Problem to work on —
Your task is to show every line in the listing below that includes "hanchor".

Data —
-- ==== Sys2Proof/Proofs/GrantLaws.lean ====
section
/-! PROOFS. The law of the drive grants (R10, R48, R70): the counts follow the MOVING zones one by one, and the budgets bound them. -/

namespace Sys2Proof.Machine

variable {e : Ev} {s t : State} {u : UnitNo} {n : LineNo} {z : ZoneNo}

/-! ### Counts -/

/-- Two sums whose terms agree but for one. -/
theorem sum_ascending_change {k : Nat} {f g : Fin k → Nat} (i : Fin k) (h : ∀ j, j ≠ i → g j = f j) :
    ((ascending k).map g).sum + f i = ((ascending k).map f).sum + g i := by
  unfold ascending
  rw [← Fin.sum_univ_def, ← Fin.sum_univ_def, Fintype.sum_eq_add_sum_compl i f, Fintype.sum_eq_add_sum_compl i g]
  have hrest : ∑ j ∈ ({i} : Finset (Fin k))ᶜ, g j = ∑ j ∈ ({i} : Finset (Fin k))ᶜ, f j :=
    Finset.sum_congr rfl fun j hj => h j (by simpa using hj)
  omega

/-- One for a MOVING zone. -/
def Zone.moves (r : Zone) : Nat := if r.state = .moving then 1 else 0

theorem UnitRec.movingZones_eq_sum (r : UnitRec) : r.movingZones = ((ascending 64).map fun z => (r.zones[z]).moves).sum := by
  unfold UnitRec.movingZones
  induction ascending 64 with
  | nil => rfl
  | cons x l ih =>
    rw [List.countP_cons, List.map_cons, List.sum_cons, ih, Nat.add_comm]
    simp [Zone.moves]

/-- The zones of two records agree but for one. -/
theorem UnitRec.movingZones_change {r r' : UnitRec} (h : ∀ y, y ≠ z → (r'.zones[y]).state = (r.zones[y]).state) :
    r'.movingZones + (r.zones[z]).moves = r.movingZones + (r'.zones[z]).moves := by
  rw [r.movingZones_eq_sum, r'.movingZones_eq_sum]
  exact sum_ascending_change (f := fun y => (r.zones[y]).moves) (g := fun y => (r'.zones[y]).moves) z fun y hy => by
    simp only [Zone.moves, h y hy]

theorem UnitRec.movingZones_congr {r r' : UnitRec} (h : ∀ y : ZoneNo, (r'.zones[y]).state = (r.zones[y]).state) :
    r'.movingZones = r.movingZones := by
  have h1 := UnitRec.movingZones_change (z := 0) fun y _ => h y
  have h2 : (r.zones[(0 : ZoneNo)]).moves = (r'.zones[(0 : ZoneNo)]).moves := by simp only [Zone.moves, h]
  omega

theorem UnitRec.movingZones_eq_zero {r : UnitRec} (h : ∀ y : ZoneNo, (r.zones[y]).state ≠ .moving) : r.movingZones = 0 := by
  unfold UnitRec.movingZones
  rw [List.countP_eq_zero]
  intro y _
  simpa using h y

/-- A MOVING zone's line holds a grant, and the part does. -/
theorem State.grantsLawful.pos (h : s.grantsLawful) (hz : (s.zone u z).state = .moving) :
    1 ≤ (s.line u).grants ∧ 1 ≤ s.partGrants := by
  have h1 : 1 ≤ (s.line u).grants := by
    rw [h.1 u, UnitRec.movingZones, Nat.one_le_iff_ne_zero, ne_eq, List.countP_eq_zero]
    exact fun k => k z (List.mem_finRange z) (beq_iff_eq.2 hz)
  refine ⟨h1, h1.trans ?_⟩
  rw [h.2]
  exact List.single_le_sum (fun _ _ => Nat.zero_le _) _ (List.mem_map.2 ⟨u, List.mem_finRange u, rfl⟩)

/-- One zone changes its state, and the counts of its line and of the part with it. -/
theorem State.grantsLawful.change (h : s.grantsLawful)
    (hzone : ∀ v y, ¬(u = v ∧ z = y) → (t.zone v y).state = (s.zone v y).state)
    (hother : ∀ m, m ≠ u → (t.line m).grants = (s.line m).grants)
    (hline : (t.line u).grants + (s.zone u z).moves = (s.line u).grants + (t.zone u z).moves)
    (hpart : t.partGrants + (s.zone u z).moves = s.partGrants + (t.zone u z).moves) : t.grantsLawful := by
  have hu : (t.unit u).movingZones + (s.zone u z).moves = (s.unit u).movingZones + (t.zone u z).moves :=
    UnitRec.movingZones_change fun y hy => hzone u y fun k => hy k.2.symm
  refine ⟨fun m => ?_, ?_⟩
  · by_cases hm : m = u
    · subst hm
      have := h.1 m
      omega
    · rw [hother m hm, h.1 m]
      exact (UnitRec.movingZones_congr fun y => hzone m y fun k => hm k.1.symm).symm
  · have hsum : ((ascending 16).map fun n => (t.line n).grants).sum + (s.line u).grants
        = ((ascending 16).map fun n => (s.line n).grants).sum + (t.line u).grants := sum_ascending_change u hother
    have := h.2
    omega

theorem State.grantsLawful.congr (h : s.grantsLawful) (hzone : ∀ v y, (t.zone v y).state = (s.zone v y).state)
    (hline : ∀ m, (t.line m).grants = (s.line m).grants) (hpart : t.partGrants = s.partGrants) : t.grantsLawful :=
  h.change (u := 0) (z := 0) (fun v y _ => hzone v y) (fun m _ => hline m) (by simp only [Zone.moves, hline, hzone])
    (by simp only [Zone.moves, hpart, hzone])

theorem State.budgetsLawful.of_le (h : s.budgetsLawful) (hconfig : ∀ v, (t.unit v).lineBudget = (s.unit v).lineBudget)
    (hline : ∀ m, (t.line m).grants ≤ (s.line m).grants) (hpart : t.partGrants ≤ s.partGrants)
    (hstate : t.port.state = s.port.state) (hanchor : t.port.anchor = s.port.anchor) : t.budgetsLawful := by
  refine ⟨fun m => (hline m).trans ((h.1 m).trans_eq (hconfig m).symm), ?_⟩
  have h2 := h.2
  have hatt : t.attached = s.attached := by simp only [State.attached, hstate]
  have hdrive : t.driveBudget = s.driveBudget := by simp only [State.driveBudget, hanchor]
  rw [hatt, hdrive]
  by_cases ha : s.attached = true
  · rw [if_pos ha] at h2 ⊢
    exact hpart.trans h2
  · rw [if_neg ha] at h2 ⊢
    exact Nat.le_zero.1 (hpart.trans_eq h2)

theorem UnitRec.lineBudget_congr {r r' : UnitRec} (h : r'.config = r.config) : r'.lineBudget = r.lineBudget := by
  unfold UnitRec.lineBudget
  rw [h]

/-! ### The law -/

/-- The laws of the pending lists, the grants and the budgets together. -/
structure State.GrantsLawful (s : State) : Prop where
  pending : s.pendingLawful
  grants : s.grantsLawful
  budgets : s.budgetsLawful

/-- A zone that was not about to move leaves its state: a grant it held is released. -/
theorem State.GrantsLawful.leave (h : s.GrantsLawful) (hpending : t.pendingLawful)
    (hzone : ∀ v y, ¬(u = v ∧ z = y) → (t.zone v y).state = (s.zone v y).state) (hnew : (t.zone u z).state ≠ .moving)
    (hline : ∀ m, (t.line m).grants = if u = m ∧ (s.zone u z).state = .moving then (s.line m).grants - 1 else (s.line m).grants)
    (hpart : t.partGrants = if (s.zone u z).state = .moving then s.partGrants - 1 else s.partGrants)
    (hconfig : ∀ v, (t.unit v).config = (s.unit v).config) (hstate : t.port.state = s.port.state)
    (hanchor : t.port.anchor = s.port.anchor) : t.GrantsLawful := by
  have hmoves : (t.zone u z).moves = 0 := if_neg hnew
  have hpos : (s.zone u z).state = .moving → 1 ≤ (s.line u).grants ∧ 1 ≤ s.partGrants := h.grants.pos
  by_cases hm : (s.zone u z).state = .moving
  · have hmoved : (s.zone u z).moves = 1 := if_pos hm
    obtain ⟨h1, h2⟩ := hpos hm
    simp only [hm, and_true, if_true] at hline hpart
    refine ⟨hpending, h.grants.change hzone (fun m k => by rw [hline, if_neg fun j => k j.symm]) ?_ (by omega),
      h.budgets.of_le (fun v => UnitRec.lineBudget_congr (hconfig v)) (fun m => ?_) (by omega) hstate hanchor⟩
    · rw [hline, if_pos rfl]
      omega
    · rw [hline]
      split <;> omega
  · have hmoved : (s.zone u z).moves = 0 := if_neg hm
    simp only [hm, and_false, if_false] at hline hpart
    exact ⟨hpending, h.grants.change hzone (fun m _ => hline m) (by rw [hline, hmoved, hmoves]) (by rw [hpart, hmoved, hmoves]),
      h.budgets.of_le (fun v => UnitRec.lineBudget_congr (hconfig v)) (fun m => (hline m).le) hpart.le hstate hanchor⟩

theorem State.grantsLawful.partGrants_eq_zero (h : s.grantsLawful) (hz : ∀ u z, (s.zone u z).state ≠ .moving) : s.partGrants = 0 := by
  rw [h.2, List.sum_eq_zero]
  intro x hx
  obtain ⟨n, _, rfl⟩ := List.mem_map.1 hx
  exact (h.1 n).trans (UnitRec.movingZones_eq_zero (hz n))

/-- With no grant held, any port will do. -/
theorem State.GrantsLawful.withPort (h : s.GrantsLawful) {p : Port} (hzero : s.partGrants = 0) : ({ s with port := p }).GrantsLawful := by
  refine ⟨h.pending, h.grants, h.budgets.1, ?_⟩
  split
  · exact hzero.trans_le (Nat.zero_le _)
  · exact hzero

theorem Line.leaving_grants (l : Line) (old : ZoneState) (z : ZoneNo) :
    (l.leaving old z).grants = if old = .moving then l.grants - 1 else l.grants := rfl

theorem Ev.enterFaulted_kept (u : UnitNo) (z : ZoneNo) (c : FaultCause) :
    (∀ v, ((e.enterFaulted u z c).unit v).config = (e.unit v).config) ∧ (e.enterFaulted u z c).port.state = e.port.state
      ∧ (e.enterFaulted u z c).port.anchor = e.port.anchor := by
  have hport : (e.changeState u z .faulted).port = e.port := Ev.changeState_port
  refine ⟨fun v => ?_, ?_, ?_⟩
  · have h : ((e.enterFaulted u z c).unit v).config = ((e.changeState u z .faulted).unit v).config :=
      ((Ev.grantsOnly_updZone u z (fun r => { r with faultCause := some c }) fun r => ⟨rfl, rfl, rfl, rfl, rfl, rfl, rfl⟩).unit v).config
    rw [h, Ev.changeState_config]
  · show ((e.changeState u z .faulted).port.raise .zoneFault).state = e.port.state
    rw [hport]
    rfl
  · show ((e.changeState u z .faulted).port.raise .zoneFault).anchor = e.port.anchor
    rw [hport]
    rfl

The answer —
    (hstate : t.port.state = s.port.state) (hanchor : t.port.anchor = s.port.anchor) : t.budgetsLawful := by
  have hdrive : t.driveBudget = s.driveBudget := by simp only [State.driveBudget, hanchor]
    (hanchor : t.port.anchor = s.port.anchor) : t.GrantsLawful := by
      h.budgets.of_le (fun v => UnitRec.lineBudget_congr (hconfig v)) (fun m => ?_) (by omega) hstate hanchor⟩
      h.budgets.of_le (fun v => UnitRec.lineBudget_congr (hconfig v)) (fun m => (hline m).le) hpart.le hstate hanchor⟩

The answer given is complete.